Many teams use a moving and storage company, often affiliated with Atlas or United, rather than an LTL carrier because spring training is more like a corporate move than a freight delivery. It takes white glove service to keep clubhouse staff and players happy.
“Just like our commercial moves, when companies have to be back to work on Monday morning so we need to get the office furniture and technology set up, we move players’ personal items so they can go back to work the next day,” Schwartzberg says. “I don’t recall any damage in the past 28 years. We take tremendous pride in that.”
Palange agrees that baseball logistics plays out more as a corporate move than a freight move. “Our drivers are used to moving people and handling household belongings with a lot of communication,” he says. “That application works best for this kind of service.”
But the pressure for on-time delivery is even higher than for a family waiting for their furniture, or a corporate office relocation. “We joke that we have all the baseballs and bats, so the Mets can’t start the season without us,” Schwartzberg says.
Home Team Advantage
Like the Florida teams, the Arizona Diamondbacks are in a unique situation because they are located where the other teams travel. Still, each season the Diamondbacks pack up for the 25-minute trek from Chase Field in downtown Phoenix to Salt River Fields in Scottsdale for their spring regimen.
Roger Riley, senior director of team travel and clubhouse for the Diamondbacks, says his staff handles the logistics in house, renting a box truck and making several trips back and forth to move everything they need. Each year, the players wear new workout attire, so it’s delivered directly to the field.
“It’s nice that we don’t have to pack everything up,” Riley says. “And if we forget something, we can go get it. It’s a lot more low key than most of the other teams.”
Moving back to the stadium for the start of the regular season usually takes a few more trips. “We keep the truck for about one week, moving the gear we accumulate during spring training,” Riley says. “The trainers and strength staff each make a run with their equipment.”
Fortunately for road games, the teams stock the visiting clubhouses with most items needed for a game. But still the Diamondbacks take about 8,000 pounds of gear on a trip, and another 4,500 pounds of luggage, especially if they have to take cold weather clothing as well.
7th Inning Stretch
For a road game, the clubhouse staff, assisted by their visiting clubhouse counterparts, starts packing up right after the first pitch. By the 7th inning, the truck is loaded and ready for the airport. Within one hour after the game ends, the team is on the charter bus headed for their flight.

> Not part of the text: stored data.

-- ==== Sys2Proof/Machine/Flags.lean ====
section
/-! DEFINITION. The flag computations (R21, R132) and the order in which a flag-setting instruction writes (R133).  Results are
computed exactly on naturals and reduced modulo 256 (R9, R132). -/
namespace Sys2Proof.Machine

/-- A flag as a value of VF: 1 or 0 (R21). -/
def flagByte (c : Bool) : Byte := if c then 1 else 0

/-- The sum of two bytes modulo 256 (R121, R126). -/
def sumByte (a b : Byte) : Byte := BitVec.ofNat 8 ((a.toNat + b.toNat) % 256)

/-- The carry of an addition: `a + b > 255` (R126). -/
def carry (a b : Byte) : Bool := a.toNat + b.toNat > 255

/-- The difference of two bytes modulo 256 (R127). -/
def diffByte (a b : Byte) : Byte := BitVec.ofNat 8 ((a.toNat + 256 - b.toNat) % 256)

/-- The not-borrow of a subtraction: `a >= b` (R127). -/
def notBorrow (a b : Byte) : Bool := a.toNat ≥ b.toNat

/-- The result of a right shift by one, logical (R128). -/
def shrByte (u : Byte) : Byte := u >>> 1

/-- The bit a right shift shifts out (R128). -/
def shrFlag (u : Byte) : Bool := u.getLsbD 0

/-- The result of a left shift by one: `(s * 2) mod 256` (R130). -/
def shlByte (u : Byte) : Byte := BitVec.ofNat 8 (u.toNat * 2 % 256)

/-- The bit a left shift shifts out (R130). -/
def shlFlag (u : Byte) : Bool := u.getLsbD 7

/-- The end of a flag-setting instruction: the result goes to `V[x]`, then the flag to VF, so with `x = 15` VF ends as the
flag (R133). -/
def writeResultThenFlag (x : RegIdx) (result : Byte) (flag : Bool) (s : State) : Result :=
  advance ((s.setReg x result).setReg vf (flagByte flag))

end Sys2Proof.Machine
end

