-- ==== Sys2Proof/Machine/Display.lean ====
section
/-! DEFINITION. Display instructions (spec/43_display.md). -/
namespace Sys2Proof.Machine

/-- The pixel at column `px` and row `py`, `FB[px + 64 * py]` (R162); off the screen there is none and the answer is
false. -/
def Framebuffer.pixel (fb : Framebuffer) (px py : Nat) : Bool := if h : py < 32 then fb[py].getLsbD px else false

/-- The pixels of a screen row that a sprite byte with its left edge at column `x0` covers: bit 7 of the byte is the
leftmost (R162, G3), and what falls at column 64 or beyond is clipped (R161). -/
def spriteRow (x0 : Nat) (b : Byte) : BitVec 64 := b.reverse.setWidth 64 <<< x0

/-- One sprite row at screen row `py`: the pixels it covers are inverted; the second component says whether one of them
was on.  A row at 32 or beyond is clipped (R161). -/
def drawRow (fb : Framebuffer) (x0 py : Nat) (b : Byte) : Framebuffer × Bool :=
  if h : py < 32 then (fb.set py (fb[py] ^^^ spriteRow x0 b), (fb[py] &&& spriteRow x0 b) != 0) else (fb, false)

/-- The sprite rows from screen row `py` on, top row first, and whether any pixel went from on to off (R161). -/
def drawRows (fb : Framebuffer) (x0 py : Nat) : List Byte → Framebuffer × Bool
  | [] => (fb, false)
  | b :: bs =>
    let first := drawRow fb x0 py b
    let others := drawRows first.1 x0 (py + 1) bs
    (others.1, first.2 || others.2)

/-- `clear-screen` (R160): VF is not written. -/
def execClearScreen (s : State) : Result := advance { s with fb := Vector.replicate 32 0 }

/-- The effect of a sprite whose bytes are in range: the pixels, then VF, which is always written (R161). -/
def drawSpriteAt (x y : RegIdx) (n : Nibble) (s : State) : Result :=
  let drawn := drawRows s.fb (s.reg x).toNat (s.reg y).toNat (Memory.readBytes s.mem (effectiveAddr s 0) n.toNat)
  advance ({ s with fb := drawn.1 }.setReg vf (flagByte drawn.2))

/-- `draw-sprite x, y, n` (R161): all `n` bytes are range-checked before any pixel changes; with `n = 0` no address is
formed. -/
def execDrawSprite (x y : RegIdx) (n : Nibble) (s : State) : Result :=
  if n.toNat = 0 then drawSpriteAt x y n s
  else checkRange (effectiveAddr s (n.toNat - 1)) s (drawSpriteAt x y n s)

end Sys2Proof.Machine
end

About 30 minutes after arriving at the airport, the gear is stowed, the team boards, and the charter flight is ready to take off. The players and staff go through security screening at the stadium so they can step right on to the plane.
An extended road trip can take its toll on the team and clubhouse staff.
“Last season, we started in San Diego, flew to Baltimore and then bused to Washington D.C.,” Riley says. “The team and staff were ready to go home.”
After 35 years in the sport, 22 of them involved in travel and equipment, Riley has baseball logistics down to a science, but always tries to avoid surprises.
“We try to get the job done with as little fanfare as possible,” he says. “We like to live unnoticed because that means we’re doing our job right.”
Sure, the trucking companies involved in baseball logistics enjoy the steady business. But they’re also in it for the love of the game, proud to help the hometown team in any way they can.
“There are definitely perks, such as being in the clubhouse and getting close to the players,” says Schwartzberg. “But waiting for that road trip from Kansas City at 3 a.m. can take its toll after a while. You have to love doing it.”